美国投行Wedbush的比特币研究报告(1)
电脑服务:金融科技
2014年1月2日
吉尔·卢里亚(Gil Luria) 亚伦·特纳(Aaron Turner )
(213)688-4501 (213)688-4429
gil.luria@ wedbush.com aaron.turner@ wedbush.com
比特币:作为颠覆性支付网络科技通道的内在价值
在其它方面,我们认为比特币及其相关技术代表了改变游戏规则,颠覆传统支付公司的一种可能性。
我们已经看到了比特币作为一个全球资助的开源支付网络通道的内在价值。
我们观察到了比特币需求的三个主要原因 - 作为一种颠覆性的支付网络技术,一种不相关资产类别的替代品和一种避险的货币,但我们相信比特币的早期领导者认为比特币的支付网络功能才是比特币永续性的关键。
我们相信通过分散的处理,将会产生以市场为基础的收费标准和增加新的功能,加密货币技术提供了一个强大的替代品牌网络。加密货币技术最原始的优势可能是处理小额交易和跨境支付,在这方面创新的潜力是显著的。灵活的收费结构和具有竞争力的价格/滞后动态。我们认为比特币更适合于替代高费用的品牌网络处理的小额支付。我们相信跨境交易将从避免货币兑换或进行外汇交易外的支付网络功能中获益。我们更近一步的认为加密货币技术优于现在的支付网络,例如,交易挂钩的代码、不同的结算费用/时间表和货币的流动性分析。
我们认为比特币到目前为止成功的关键是对未来的重大承诺,在集体的资助下,花费几十年的时间把比特币开发成第一个新的全球的支付网络。通过允许基础设施供应商在渠道/货币(比特币)中获得补偿,然后通过销售他们的渠道/货币来增加投资者,这个支付网络在一个非常广泛的基础设施供应商和投资者的参与下迅速资本化。

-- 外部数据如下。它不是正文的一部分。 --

-- ==== Sys2Proof/Laws/Registers.lean ====
section
/-!
SUPPORT. Registers and fields: a read after a write, and fields of one register beside each other.
-/
namespace Sys2Proof.Machine
open Sys2Proof

@[simp] theorem State.reg_setReg (s : State) (a : Nat) (w : Word) (b : Nat) :
    (s.setReg a w).reg b = if b = a then w else s.reg b := tabGet_tabSet ..

@[simp] theorem State.reg_put (s : State) (f : Fld) (v b : Nat) :
    (s.put f v).reg b = if b = f.addr then f.put v (s.reg f.addr) else s.reg b := tabGet_tabSet ..

/-- A field lies in its register. -/
def Fld.ok (f : Fld) : Bool := decide (f.lo ≤ f.hi ∧ f.hi ≤ 31)

theorem Fld.testBit_get (f : Fld) (w : Word) (i : Nat) :
    (f.get w).testBit i = (decide (i < f.width) && w.toNat.testBit (f.lo + i)) := by
  simp [Fld.get, Nat.testBit_mod_two_pow, Nat.testBit_shiftRight]

theorem Fld.getLsbD_mask (f : Fld) (i : Nat) (h : f.ok = true) :
    f.mask.getLsbD i = decide (f.lo ≤ i ∧ i ≤ f.hi) := by
  have h' : f.lo ≤ f.hi ∧ f.hi ≤ 31 := by simpa [Fld.ok] using h
  simp only [Fld.mask, Fld.max, BitVec.getLsbD_ofNat, Nat.testBit_shiftLeft, Nat.testBit_two_pow_sub_one, Fld.width]
  by_cases h1 : f.lo ≤ i <;> by_cases h2 : i ≤ f.hi <;> simp [h1, h2] <;> omega

theorem Fld.getLsbD_put (f : Fld) (v : Nat) (w : Word) (i : Nat) (h : f.ok = true) (hi : i < 32) :
    (f.put v w).getLsbD i = if f.lo ≤ i ∧ i ≤ f.hi then v.testBit (i - f.lo) else w.getLsbD i := by
  have h' : f.lo ≤ f.hi ∧ f.hi ≤ 31 := by simpa [Fld.ok] using h
  simp only [Fld.put, BitVec.getLsbD_or, BitVec.getLsbD_and, BitVec.getLsbD_not, Fld.getLsbD_mask f i h, BitVec.getLsbD_ofNat,
    Nat.testBit_shiftLeft, Nat.testBit_mod_two_pow, Fld.width]
  by_cases h1 : f.lo ≤ i <;> by_cases h2 : i ≤ f.hi <;> simp [h1, h2, hi] <;> omega

/-- A field reads what was put there, modulo its width. -/
theorem Fld.get_put (f : Fld) (v : Nat) (w : Word) (h : f.ok = true) : f.get (f.put v w) = v % 2 ^ f.width := by
  have h' : f.lo ≤ f.hi ∧ f.hi ≤ 31 := by simpa [Fld.ok] using h
  apply Nat.eq_of_testBit_eq
  intro i
  rw [Fld.testBit_get, Nat.testBit_mod_two_pow]
  by_cases hi : i < f.width
  · have h3 : f.lo + i < 32 := by simp only [Fld.width] at hi; omega
    have h4 : f.lo + i ≤ f.hi := by simp only [Fld.width] at hi; omega
    have := Fld.getLsbD_put f v w (f.lo + i) h h3
    simp only [BitVec.getLsbD] at this
    simp [hi, this, h4]
  · simp [hi]

/-- A field beside another of the same register keeps its value. -/
theorem Fld.get_put_other (f g : Fld) (v : Nat) (w : Word) (h : f.ok = true) (hg : g.ok = true) (d : f.hi < g.lo ∨ g.hi < f.lo) :
    g.get (f.put v w) = g.get w := by
  have hg' : g.lo ≤ g.hi ∧ g.hi ≤ 31 := by simpa [Fld.ok] using hg
  apply Nat.eq_of_testBit_eq
  intro i
  rw [Fld.testBit_get, Fld.testBit_get]
  by_cases hi : i < g.width
  · have h3 : g.lo + i < 32 := by simp only [Fld.width] at hi; omega
    have h4 : g.lo + i ≤ g.hi := by simp only [Fld.width] at hi; omega
    have := Fld.getLsbD_put f v w (g.lo + i) h h3
    simp only [BitVec.getLsbD] at this
    rw [this, if_neg (by omega)]
  · simp [hi]

/-- A field after a put: its new value; a field of another register, or beside it, as before. -/
theorem State.get_put (s : State) (f : Fld) (v : Nat) (h : f.ok = true) : (s.put f v).get f = v % 2 ^ f.width := by
  simp [State.get, Fld.get_put, h]

theorem State.get_put_addr (s : State) (f g : Fld) (v : Nat) (h : g.addr ≠ f.addr) : (s.put f v).get g = s.get g := by
  simp [State.get, h]

theorem State.get_put_other (s : State) (f g : Fld) (v : Nat) (h : f.ok = true) (hg : g.ok = true)
    (d : f.hi < g.lo ∨ g.hi < f.lo) : (s.put f v).get g = s.get g := by
  by_cases ha : g.addr = f.addr
  · simp [State.get, ha, Fld.get_put_other f g v _ h hg d]
  · exact State.get_put_addr s f g v ha

end Sys2Proof.Machine
end

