/-- The interrupt that a core would take is pending and routed to it, and no other such line has a higher priority, or the same priority and a
lower number (R221). Entries at an instruction boundary (R209, R211, R216 to R218, R221), in the order of R232: a Cloche severe response at
mask level 15 through offset 0x100, then a pending imprecise bus error at level 14, then an interrupt above the mask level at its line's
priority. While one of them waits, no instruction runs: the boundary takes it. A failed posted store becomes pending, or sets overflow behind
a pending one. Field lines that a stay defers are counted once each (R223). -/
def Obligations.BoundaryEntries : Prop :=
  (∀ (s : State) (c : CoreId) (w : World) (n : Nat), s.bestLine c w = some n →
    n < 128 ∧ s.linePending n c = true ∧ s.lineRouted n c w = true ∧
    ∀ m, m < 128 → s.linePending m c = true → s.lineRouted m c w = true →
      s.linePrio m < s.linePrio n ∨ (s.linePrio m = s.linePrio n ∧ n ≤ m)) ∧
  (∀ (s : State) (c : CoreId),
    let k := s.core c
    let b := k.bank
    let idle := k.executing = true ∧ k.haltDue = false ∧ k.stalled = none
    let keeps (t : State) : Prop :=
      t.core (otherCore c) = s.core (otherCore c) ∧ t.tags = s.tags ∧ (∀ x, (∀ p ∈ s.ldg.posted, x / 4 ≠ p.addr / 4) → t.byte x = s.byte x) ∧
        ((∀ p ∈ s.ldg.posted, p.ini ≠ iniCode (coreIni c)) → t.mem = s.mem)
    let traps (i : Instr) (l off cls sub tval taddr : Nat) : Prop :=
      ∃ t, exec i s = .next t ∧ k.tookTrap (t.core c) l off cls sub tval taddr ∧ keeps t
    (∀ n, idle → k.severePending = none → (b.timpr.toNat.testBit 0 = false ∨ 14 ≤ k.mask) → s.bestLine c k.world = some n → k.mask < s.linePrio n →
      s.vectorOk c 0x080 → traps (.interruptEntry c) (s.linePrio n) 0x080 0x10 0 n 0) ∧
    (idle → k.severePending = none → b.timpr.toNat.testBit 0 = true → k.mask < 14 → s.vectorOk c 0x040 →
      traps (.impreciseBusError c) 14 0x040 4 (b.timpr.toNat / 16 % 16) 0 b.timprAddr.toNat ∧
      traps (.interruptEntry c) 14 0x040 4 (b.timpr.toNat / 16 % 16) 0 b.timprAddr.toNat) ∧
    (∀ src, idle → k.severePending = some src → s.colHeldBy c = false → k.mask < 15 → s.vectorOk c 0x100 →
      ∃ t, (∀ i ∈ [Instr.severeEvent c, .impreciseBusError c, .interruptEntry c, .fence c], exec i s = .next t) ∧ t.mem = s.mem ∧ t.tags = s.tags ∧
        (t.core c).w = k.w ∧ (t.core c).world = k.world ∧
        (t.core c).scause = 3 ∧ (t.core c).spc = k.pc ∧ (t.core c).sval = BitVec.ofNat 32 src ∧ (t.core c).mask = 15 ∧
        (t.core c).pc = 0x100 ∧ (t.core c).bank.pcc = b.tvec ∧ (t.core c).severePending = none) ∧
    (∀ t, idle → s.eventTaken c = some t → ∀ rd rs1 rs2 : Fin 32, exec (.add c rd rs1 rs2) s = .next t ∧ exec (.fence c) s = .next t ∧
      exec (.trap c 0) s = .next t) ∧
    (∀ p ps, k.posted = p :: ps →
      ∃ t, exec (.postedStoreError c) s = .next t ∧ (t.core c).posted = ps ∧ (t.core c).w = k.w ∧ (t.core c).pc = k.pc ∧ t.mem = s.mem ∧
        t.regs = s.regs ∧
        let old := if p.world = .glass then k.glass else k.field
        let new := if p.world = .glass then (t.core c).glass else (t.core c).field
        (old.timpr.toNat.testBit 0 = true → new = { old with timpr := old.timpr ||| 2 }) ∧
        (old.timpr.toNat.testBit 0 = false →
          new = { old with timpr := BitVec.ofNat 32 (1 + 16 * p.sub), timprAddr := BitVec.ofNat 32 p.addr })) ∧
    (∀ n, n < 128 → s.colHeldBy c = true → s.linePending n c = true → s.lineRouted n c .field = true → k.mask < s.linePrio n →
      n ∈ (s.deferLines c).col.deferred) ∧
    (s.deferLines c).deferLines c = s.deferLines c)

/-- The Col (R236 to R243, R245, R246, R248): a GATE through a gate capability enters the Glasshouse, an UNGATE of the call returns with the
low 24 bits of its register, the end of the budget aborts the call with 0xC000_0008, and the end of the holdoff allows a recovery. -/
def Obligations.ColCalls : Prop :=
  ∀ (s₀ : State) (c : CoreId) (r : Fin 32) (sv : Saved),
    let back (t : State) (w1 w2 v : Word) : Prop :=
      (t.core c).world = .field ∧ (t.core c).pc = sv.pc + 4 ∧ (t.core c).mask = sv.mask ∧ (t.core c).saved = none ∧ t.mem = s₀.mem ∧
        t.on F.COL.STAT.held = false ∧
        ∀ q : Fin 32, (t.core c).rd q = if q.val = 0 then 0 else if q = Fin.ofNat 32 sv.rd then v else if q.val = 1 then w1 else if q.val = 2 then w2
          else if q.val ≤ 17 ∨ q.val = 28 then 0 else sv.w[q]
    let inCall (s : State) : Prop := s.on F.COL.STAT.held = true ∧ s.get F.COL.STAT.mode = 0 ∧ (s.core c).saved = some sv
    (∀ cs : Fin 32, s₀.runs c →
      let s := s₀.fetched c
      let k := s.core c
      isCap cs = true → k.world = .field →
      let v := k.crd (capOf cs)
      v.tag = true → s.stale v = false → v.otype = 0xF0 → k.mask < 14 → s.on F.COL.STAT.present = true → s.on F.COL.STAT.held = false →
      s.on F.COL.STAT.wilted = false → s.on F.COL.STAT.closed = false →
      ∃ t, exec (.gate c r cs) s₀ = .next t ∧ (t.core c).world = .glass ∧ (t.core c).pc = 0 ∧ (t.core c).mask = s.get F.COL.CFG.entry_mask ∧
        (t.core c).saved = some ⟨k.w, k.mask, r.val, k.pc⟩ ∧ (t.core c).resv = none ∧
        (∀ q : Fin 32, (t.core c).rd q = if q.val < 9 then k.rd q else 0) ∧
        (t.core c).glass.pcc = ⟨capBits v.base v.length v.perms 0 v.epoch v.eidx, true⟩ ∧ t.mem = s.mem ∧
        t.on F.COL.STAT.held = true ∧ t.get F.COL.STAT.occupant = coreNum c ∧ t.get F.COL.STAT.mode = 0 ∧
        t.reg R.COL.GATEBASE = BitVec.ofNat 32 v.base ∧ t.col.budgetRun = true ∧ t.col.limit = s.get F.COL.BUDGET.call_us) ∧
    (s₀.runs c →
      let s := s₀.fetched c
      let k := s.core c
      k.world = .glass → inCall s →
      ∃ t, exec (.ungate c r) s₀ = .next t ∧ back t (k.rd 1) (k.rd 2) (k.rd r &&& 0x00FFFFFF) ∧ t.on F.COL.STAT.wilted = false) ∧
    let k := s₀.core c
    (k.world = .glass → inCall s₀ → k.halted = false → s₀.get F.COL.STAT.occupant = coreNum c → s₀.col.budgetRun = true → s₀.col.limit ≤ 1 →
      ∃ t, exec .colBudgetExpire s₀ = .next t ∧ back t (k.rd 1) (k.rd 2) 0xC0000008 ∧ t.on F.COL.STAT.wilted = true ∧
        t.get F.COL.WILT.cause = 1 ∧ t.get F.COL.WILT.core = coreNum c ∧ t.reg R.COL.WILT_PC = k.pc ∧
        t.col.holdoff = some (32 * s₀.get F.COL.HOLDOFF.units)) ∧
    (∀ n, s₀.col.holdoff = some n → n ≤ 1 →
      ∃ t, exec .colHoldoffExpire s₀ = .next t ∧ t.col.holdoff = none ∧ t.core0 = s₀.core0 ∧ t.core1 = s₀.core1 ∧ t.mem = s₀.mem ∧
        (s₀.on F.COL.STAT.wilted = true → s₀.on F.COL.STAT.closed = false → t.on F.COL.STAT.recover_due = true))
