-- ==== Sys2Proof/Tests/Slice0.lean ====
section
/-!
SUPPORT. Tests of single commands on small states, with results from the spec, and for every statement with hypotheses a named witness
that meets them: `witness_<name>` for `Obligations.<name>` (several where its clauses need several states).
-/
open Sys2Proof Sys2Proof.Machine
namespace Sys2Proof.Tests
set_option Elab.async false

/-- Every domain is on, and no MPU rule is active. -/
def up : State := ({ State.reset with regs := [], mpuActive := [] }).put F.PWR.DOMAIN.on 0x3FFF
def nx (o : Out) : State := match o with | .next t => t | _ => State.reset
def cap (base len perms : Nat) : CapReg := ⟨capBits base len perms 0 0 0, true⟩
def all : Nat := 0x51F
def ld : State := up.modCore .core0 fun k => (((k.cwr 1 (cap 0x20000000 0x1000 all)).wr 3 0x10).wr 4 0xDEADBEEF)

/-- What the fetch of core 0 leaves. -/
def f0 (s : State) : State := s.fetched .core0
/-- Domain `d` is still rising. -/
def rise (d : Nat) (s : State) : State := { s.put (F.PWR.DOMAIN.on.bit d) 0 with aon := { s.aon with seq := some (d, true) } }

/-! ### WellFormed: a term that each check refuses, beside one that it takes -/
def noReply : CartReply := ⟨none, [], []⟩
def badReply : CartReply := ⟨none, [⟨[1], [0, 0]⟩], []⟩
theorem test_wellFormed_refused : ∀ i ∈ [Instr.iogrpChange 0 0 badReply .ok, .gcbOvercurrent badReply .ok, .adcResult [] 0, .systemReset [⟨0x05, none⟩],
    .systemReset [⟨0x03, some .core0⟩], .systemReset [⟨0x05, some .core0⟩], .coreReset [], .coreReset [⟨0x03, none⟩], .prbRead 2 0 true,
    .clocheDetect [⟨3, true, true, 0, true, true, 0⟩, ⟨3, true, false, 0, true, true, 0⟩], .clocheBurst 0 [⟨3, false, false, 0, true, true, 0⟩],
    .descriptorService [4, 4] .ok [], .ethRxFrame 0 [] true false 0, .rlRxFrame [] true 0, .cartridgeRemove badReply .ok, .cartResponse noReply .ok,
    .cartTimeout badReply .ok, .msgRead false false [0] [1, 1] .ok, .mgpWrite [], .mgpRead [0, 0, 0, 0] 1, .mgpRead [] 0,
    .mcDone (.complete (List.replicate 33 0) 0), .mcDone (.timeout 0 (List.replicate 33 0))], i.wellFormed = false := by decide +kernel
theorem test_wellFormed_taken : ∀ i ∈ [Instr.iogrpChange 0 0 noReply .ok, .systemReset [⟨0x03, none⟩, ⟨0x05, some .core0⟩], .coreReset [⟨0x05, some .core1⟩],
    .adcResult [0] 0, .prbRead 1 0 true, .clocheDetect [⟨3, true, false, 0, true, true, 0⟩], .descriptorService [4, 5] .ok [], .mgpWrite [0], .mgpRead [0, 0, 0] 1,
    .cartResponse ⟨some 0, [⟨[1], [0]⟩], []⟩ .ok, .mcDone (.complete (List.replicate 32 0) 0), .reservedOpcode .core0 0x3F], i.wellFormed = true := by decide +kernel
/-- No row of the table gives bits, so no word spells a command. -/
theorem test_decode_none : decodeTableWord 32 0 = none ∧ State.reset.withFetchWord 32 0 = State.reset := by decide +kernel

/-- Words written out from the formats of R181 and the opcodes of R186 to R204; an all-zero word is illegal (R183). -/
theorem test_decodeWord :
    decodeWord .core0 0x08000000 = some (.addi .core0 0 0 0) ∧ decodeWord .core0 0 = none ∧
    decodeWord .core0 0b000001_00101_00011_00100_00000000000 = some (.add .core0 5 3 4) ∧
    decodeWord .core0 0b001000_00101_00011_000000000_10_00010 = some (.srai .core0 5 3 0 2) ∧
    decodeWord .core0 0b001010_00101_00011_00100_00110_000000 = some (.csel .core0 5 3 4 6) ∧
    decodeWord .core0 0b010010_00101_00011_001_1111111111111 = some (.lw .core0 5 3 1 0x1FFF .ok) ∧
    decodeWord .core0 0b100000_00011_00100_1111111111111111 = some (.beq .core0 3 4 0xFFFF) ∧
    decodeWord .core0 0b101000_11111_000000000000000000001 = some (.jal .core0 31 1) ∧
    decodeWord .core0 0b101010_11111_00101_010_110_1_000000011 = some (.cjalr .core0 31 5 2 6 true 3) ∧
    decodeWord .core0 0b110000_00001_00010_00011_00100_000010 = some (.cbound .core0 1 2 3 4) ∧
    decodeWord .core0 0b110001_00001_00011_00100_00000000000 = some (.chk .core0 1 3 4) ∧
    decodeWord .core0 0b111000_00101_00000_000000010010_0110 = some (.mfsr .core0 5 0x012) := by decide +kernel

/-- An instruction's result on `ld`, where w3 = 0x10, w4 = 0xDEADBEEF: rd is w5. -/
def r5 (i : Instr) (s : State := ld) : Word := ((nx (exec i s)).core .core0).rd 5

theorem ld_runs : ld.runs .core0 := (by unfold State.runs State.atBoundary; decide +kernel)

/-- HIBERNATE, with PD0 alone on: no clock but CK01 runs. -/
def asl : State := { up.put F.PWR.DOMAIN.on 1 with aon := { up.aon with pstate := 2 } }
theorem witness_StepRunsTheFrontCommand : ({ up with pending := [.fence .core0] }).pending = Instr.fence .core0 :: [] := by decide +kernel
theorem witness_IdleStep : up.pending = [] ∧ up.aon.pstate ≠ 4 ∧ up.ck06 = true ∧ up.aon.tickAcc + 512 < 15625 ∧
    ({ up with aon := { up.aon with pstate := 4 } }).pending = [] ∧
    15625 ≤ ({ up with aon := { up.aon with tickAcc := 15113 } }).aon.tickAcc + 512 ∧
    asl.pending = [] ∧ asl.aon.pstate ≠ 4 ∧ asl.ck06 = false := by decide +kernel
theorem test_idle : (nx (step up)).aon.tickAcc = 512 ∧ (nx (step { up with aon := { up.aon with tickAcc := 15113 } })).aon.time = 1 ∧
    (nx (step { up with aon := { up.aon with tickAcc := 15112 } })).aon.time = 0 ∧
    (nx (step asl)).aon.time = 1 ∧ (nx (step asl)).aon.tickAcc = 0 := by decide +kernel
theorem witness_StepKeepsInv : up.tablesWf = true ∧ (nx (step up)).tablesWf = true := by decide +kernel

theorem witness_IntegerResults : ld.runs .core0 ∧ (1 : BitVec 9) ≠ 0 := ⟨ld_runs, by decide⟩
theorem test_integer : r5 (.add .core0 5 4 4) = 0xBD5B7DDE ∧ r5 (.sub .core0 5 3 4) = 0x21524121 ∧ r5 (.sra .core0 5 4 3) = 0xFFFFDEAD ∧
    r5 (.srl .core0 5 4 3) = 0x0000DEAD ∧ r5 (.mulh .core0 5 4 4) = 0x04564F34 ∧ r5 (.mulhu .core0 5 4 4) = 0xC1B1CD12 ∧
    r5 (.mulhsu .core0 5 4 3) = 0xFFFFFFFD ∧ r5 (.divu .core0 5 4 3) = 0x0DEADBEE ∧ r5 (.div .core0 5 4 3) = 0xFDEADBEF ∧
    r5 (.rem .core0 5 4 3) = 0xFFFFFFFF ∧ r5 (.div .core0 5 4 0) = 0 ∧ r5 (.remu .core0 5 4 0) = 0xDEADBEEF ∧
    r5 (.slt .core0 5 4 3) = 1 ∧ r5 (.sltu .core0 5 4 3) = 0 := by decide +kernel
theorem test_immediate : r5 (.addi .core0 5 3 0xFFFF) = 0x0F ∧ r5 (.ori .core0 5 4 0x8000) = 0xDEADBEEF ∧ r5 (.andi .core0 5 4 0xF00F) = 0xB00F ∧
    r5 (.slti .core0 5 4 0) = 1 ∧ r5 (.sltiu .core0 5 3 0xFFFF) = 1 ∧ r5 (.srai .core0 5 4 0 4) = 0xFDEADBEE ∧
    r5 (.movhi .core0 5 0xBEEF) = 0xBEEF0000 ∧ r5 (.csel .core0 5 3 4 0) = 0xDEADBEEF ∧ r5 (.csel .core0 5 3 4 3) = 0x10 := by decide +kernel
/-- `ld` with a trap vector in the boot ROM. -/
def tv : State := ld.modCore .core0 fun k => k.setBank { k.bank with tvec := romCap }
theorem test_shift_illegal : ((nx (exec (.slli .core0 5 3 1 0) tv)).core .core0).bank.tcause = 0x000E0001 ∧
    ((nx (exec (.slli .core0 5 3 1 0) tv)).core .core0).bank.tval = 0x20A30080 := by decide +kernel

/-- Four bytes of Field SRAM at 0x2000_0010, and a capability in the granule 0x2000_0020. -/
def ldm : State := ((ld.setBytes 0x20000010 [0xEF, 0xBE, 0xAD, 0xDE]).setBytes 0x20000020 (bytesLE 16 (capBits 0x20000100 0x40 3 0 0 0).toNat)).setTag
  0x2000002 true
theorem ldm_runs : ldm.runs .core0 := (by unfold State.runs State.atBoundary; decide +kernel)
theorem witness_LoadsAndCacheFills : ldm.runs .core0 ∧ hasTags 0x20000010 = true ∧ (f0 ldm).domainReady (addrDomain 0x20000010) = true ∧ (f0 ldm).risingAt 0x20000010 = false ∧
    (f0 ldm).accessFault .core0 (((f0 ldm).core .core0).crd 1) 0x10 1 ⟨false, false⟩ = none ∧
    (f0 ldm).accessFault .core0 (((f0 ldm).core .core0).crd 1) 0x10 2 ⟨false, false⟩ = none ∧
    (f0 ldm).accessFault .core0 (((f0 ldm).core .core0).crd 1) 0xFFC 4 ⟨false, false⟩ = none := ⟨ldm_runs, by decide +kernel⟩
theorem test_loads : r5 (.lb .core0 5 3 1 3 .ok) ldm = 0xFFFFFFDE ∧ r5 (.lbu .core0 5 3 1 1 .ok) ldm = 0xBE ∧ r5 (.lh .core0 5 3 1 0 .ok) ldm = 0xFFFFBEEF ∧
    r5 (.lhu .core0 5 3 1 2 .ok) ldm = 0xDEAD ∧ r5 (.lw .core0 5 3 1 0 .ok) ldm = 0xDEADBEEF ∧ r5 (.lrw .core0 5 3 1 0 .ok) ldm = 0xDEADBEEF ∧
    ((nx (exec (.lrw .core0 5 3 1 0 .ok) ldm)).core .core0).resv = some 0x2000001 ∧
    nx (exec (.lw .core0 5 3 1 0 .ok) ldm) = (((ldm.fetched .core0).coreReadLine .core0 0x20000010).finish .core0 5 0xDEADBEEF).settle ∧
    nx (exec (.lb .core0 5 3 1 3 .ok) ldm) = (((ldm.fetched .core0).coreReadLine .core0 0x20000013).finish .core0 5 0xFFFFFFDE).settle := by decide +kernel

我们已经看到世界上主要的国家打算监管比特币的证据(德国、美国和中国)。尽管比特币对他们本国的货币存在威胁,但是他们并没有封杀比特币。更重要的是在我们心目中它是一个分散式的结构,如果少数国家选择不干预或无法干预,比特币技术可能会获得长足的发展。
让我们继续相信比特币是一个有意义的概率货币(真正的货币或通道),它可能会失败,但这极有可能导致一个更好的加密货币的出现。我们认为,替代的货币将不断涌现,虽然现在还没出现能取代比特币的加密货币。 正如任何新的颠覆性技术一样,我们预计这种新的技术力量将继续被用于非法的目的。我们还相信,鉴于早期的发展和革命技术,它的缺陷将会被发现并且被利用。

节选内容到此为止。